Intuitive to use, in true Apple fashion (sweet, thumb-able wheel!), an iPod also quickly makes itself indispensable, standing ready like a tiny concierge with vast personal playlists, easily uploaded and summarily sorted into soundtracks for every mood.

Yes, it has detractors. An iPod can be isolating if its white-earbuds-wearing user allows it to be. Cranked too loud it can hurt the ears. Like any material object it can be fetishized to unhealthy heights.

But as cool tool and technological Meisterwerk, iPod deserves a biography on its fifth birthday. It gets a deep and richly written one in Steven Levy's The Perfect Thing: How the iPod Shuffles Commerce, Culture, and Coolness.
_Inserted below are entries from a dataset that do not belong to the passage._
/-- QINV, QEN and QPF complete on a tile that reads text through the quoin cache (R126, R127), and do nothing in scratch text
mode (R129). A fill of a line that is still wanted enters the cache (R125), or the fetch buffer while it is disabled.

Next states are stated of: qinv, qen, qpf, quoinFill. -/
def Obligations.QuoinResults : Prop :=
  (∀ (s s' : State) (t : Nat) (w : Word), t < 800 → s.issues t w s' →
    let pc := nextPc (s.tile t).pc
    let qctl := F.TSQ_QCTL.CLEAN.at t :: issueRegs t
    let on := s'.textMode t = false
    (opOf w = 0xA0 → on → ∃ u, exec (.qinv t) s = .next u ∧ s'.issuedAt u t pc ∧ (u.tile t).quoin = [] ∧
      u.fld F.TSQ_QCTL.CLEAN t = 1 ∧ u.fld F.TSQ_QCTL.ENABLE t = s'.fld F.TSQ_QCTL.ENABLE t ∧ s'.onlyTile u t qctl) ∧
    (opOf w = 0xA1 → on → w.toNat.testBit 0 = true → s'.fld F.TSQ_QCTL.CLEAN t = 1 →
      ∃ u, exec (.qen t) s = .next u ∧ s'.issuedAt u t pc ∧ u.fld F.TSQ_QCTL.ENABLE t = 1 ∧ s'.onlyTile u t qctl) ∧
    (opOf w = 0xA1 → on → w.toNat.testBit 0 = true → s'.fld F.TSQ_QCTL.CLEAN t = 0 →
      ∃ u, exec (.qen t) s = .next u ∧ s'.excepted u t true (s.tile t).pc w 0x0B 0 0x08 0x0B) ∧
    (opOf w = 0xA1 → on → w.toNat.testBit 0 = false → ∃ u, exec (.qen t) s = .next u ∧ s'.issuedAt u t pc ∧
      u.fld F.TSQ_QCTL.ENABLE t = 0 ∧ u.fld F.TSQ_QCTL.CLEAN t = 0 ∧ s'.onlyTile u t qctl) ∧
    (opOf w = 0xA2 → on → s'.quoinOn t = true → (s'.tile t).fills = [] → s'.tracked (tileDie t) + 8 ≤ 61440 →
      let l (i : Nat) : Nat := memAddr s' t w / 128 * 128 + 128 * i
      (∀ i, i ≤ fnOf w → (s'.tile t).entry (l i) = none ∧ touches (s'.tile t).text (l i) 128 = true) →
      ∃ u, exec (.qpf t) s = .next u ∧ s'.issuedAt u t pc ∧
        (u.tile t).fills = (List.range (min (fnOf w + 1) 8)).map (fun i => ⟨l i, true, false, false, false, some ((s.tile t).pc, w)⟩) ∧
        s'.onlyTile u t (F.TSQ_QMISS.PREFETCHES.at t :: issueRegs t)) ∧
    (s'.textMode t = true →
      (opOf w = 0xA0 → ∃ u, exec (.qinv t) s = .next u ∧ s'.scalarIssue u t pc 0 0) ∧
      (opOf w = 0xA1 → ∃ u, exec (.qen t) s = .next u ∧ s'.scalarIssue u t pc 0 0) ∧
      (opOf w = 0xA2 → ∃ u, exec (.qpf t) s = .next u ∧ s'.scalarIssue u t pc 0 0))) ∧
  (∀ (s : State) (t l pa : Nat) (pre buf prec : Bool) (qpf : Option (Nat × Word)), s.sound → s.scoped (tileDie t) → t < 800 →
    s.starvedTile t = false → (s.tile t).fills = [⟨l, pre, buf, false, prec, qpf⟩] → l % 128 = 0 →
    (s.xlate t (tileDie t) 0 (s.ctxOf t) l .fetch).res = .ok pa →
    ∃ u, exec (.quoinFill t 0) s = .next u ∧ (u.tile t).fills = [] ∧ s.sameBytes u ∧
      (∀ i, u.sreg t i = s.sreg t i) ∧ (u.tile t).pc = (s.tile t).pc ∧
      let bs := (List.range 128).map fun i => s.viewByte (some (tileDie t)) (pa + i)
      (buf = true → (u.tile t).fetchBuf = some ⟨l, bs, false, 0, false⟩) ∧
      (buf = false → s.quoinOn t = true → (s.tile t).entry l = none →
        ∃ e, (u.tile t).entry l = some e ∧ e.2.data = bs ∧ e.2.ue = false))

/-- The lane operations of R88, R92 and R119: constructor, opcode, and the value a lane receives from the instruction word,
the slot's M and the lane's three operands. -/
def laneOps : List ((Nat → Instr) × Nat × (Word → Nat → Nat → Nat → Nat → Nat)) :=
  [(.cfma, 0xB0, fun _ _ a b c => ffma (lo32 a) (lo32 b) (lo32 c)), (.cadd, 0xB1, fun _ _ a b _ => fadd (lo32 a) (lo32 b)),
    (.csub, 0xB2, fun _ _ a b _ => fsub (lo32 a) (lo32 b)), (.cmul, 0xB3, fun _ _ a b _ => fmul (lo32 a) (lo32 b)),
    (.cmax, 0xB4, fun _ _ a b _ => fmax (lo32 a) (lo32 b)), (.cmin, 0xB5, fun _ _ a b _ => fmin (lo32 a) (lo32 b)),
    (.cdotBf16, 0xB6, fun _ _ a b c => dot 1 1 4 a b (lo32 c)),
    (.cdotFp8, 0xB7, fun w _ a b c => dot (f1Of w) (f2Of w) 8 a b (lo32 c)), (.cmov, 0xB8, fun _ _ a _ _ => a),
    (.ccvt, 0xB9, fun w _ a _ _ => cvt (f1Of w) (f2Of w) (satOf w) a),
    (.csfu, 0xBB, fun w _ a _ _ => sfuFn (cfnOf w) (lo32 a)), (.csfuExpm, 0xBC, fun _ m a _ _ => expm m (lo32 a))]

/-- The lane operations, and what their selectors deliver (R84, R88, R92, R118, R119).

Every lane operation completes where the row is free and its operands are there: the 64 lanes of v[VD] receive the
operation's value of the selected operands, every other register of the row keeps its value, and the queues named by a
popping selector lose their heads (R84, R88, R92, R118, R119).

What a selector delivers to lane `l` (R84, R118): a lane of a vector register, of the head of LS, or one broadcast value.

Next states are stated of: cfma, cadd, csub, cmul, cmax, cmin, cdotBf16, cdotFp8, cmov, ccvt, csfu, csfuExpm. -/
def Obligations.LaneOperations : Prop :=
  (∀ p ∈ laneOps, ∀ (s s' : State) (t : Nat) (w : Word), s.issues t w s' → opOf w = p.2.1 → s'.rowReady t w →
      let x := s'.tile t
      ∃ u, exec (p.1 t) s = .next u ∧ s'.rowIssued u t w ∧
        (∀ l, l < 64 → (u.tile t).cval (64 * vdOf w + l) =
          p.2.2 w (lo32 (x.cval (sxIdx (sxOf w) 0))) ((x.operand (saOf w)).getD l 0) ((x.operand (sbOf w)).getD l 0)
            ((x.operand (scOf w)).getD l 0) % 2 ^ 64) ∧
        (∀ i, i / 64 ≠ vdOf w → (u.tile t).cval i = x.cval i)) ∧
  (∀ (x : Tile) (l : Nat), l < 64 →
      (∀ r, r < 32 → (x.operand r).getD l 0 = x.cval (64 * r + l)) ∧
      (∀ e rest, x.ls = e :: rest → (x.operand 0x20).getD l 0 = (e.getD l 0).toNat ∧
        (x.operand 0x21).getD l 0 = (e.getD l 0).toNat) ∧
      (∀ e rest, x.bq = e :: rest → (x.operand 0x22).getD l 0 = e.toNat ∧ (x.operand 0x23).getD l 0 = e.toNat) ∧
      (∀ e rest, x.bp = e :: rest → (x.operand 0x24).getD l 0 = e.toNat ∧ (x.operand 0x25).getD l 0 = e.toNat) ∧
      (∀ n, n < 8 → (x.operand (0x28 + n)).getD l 0 = x.cval (bIdx n) ∧
        (x.operand (0x30 + n)).getD l 0 = x.cval (sxIdx n 0) % 2 ^ 32 ∧
        (x.operand (0x38 + n)).getD l 0 = x.cval (sxIdx n 1) % 2 ^ 32 ∧
        (x.operand (0x40 + n)).getD l 0 = x.cval (sxIdx n 2) % 2 ^ 32))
Levy is a fan without reservation. He is, for example, so taken with the iPod's shuffle function - the device jumbles the listening library and presents songs in random order - that he persuaded the publisher to let him mimic it.

Chapters appear as modular, stand-alone treatments of different facets of the phenomenon - "Origin," "Download," "Identity," and so on - and a reader might pick up any of four shuffled versions of the book. (The approach mostly works, even if it calls for the occasional brief reintroduction of a point already made.)

His treatment of shuffle also highlights Levy's remarkable depth of access. Recounting one of many private encounters with unrelenting visionary Steve Jobs, Apple's chief, the author describes a heady chat about the "randomizing algorithm" of shuffle.

Levy has noticed what he thinks is a disproportionate representation of Steely Dan songs in the playlist his iPod concocts from his deep, varied collection. On the spot, Jobs has an aide call Apple headquarters in Cupertino, Calif., and the three of them parse the cryptography involved in the selection process.

Levy, a senior editor and chief technology writer for Newsweek, handily lays out the landscape from which iPod - deliverer of "portable alternative reality" - dramatically emerged. (And keeps emerging. After a sales surge in 2004, Apple sold 42 million iPods by the end of 2005 and blew past 50 million units soon after.)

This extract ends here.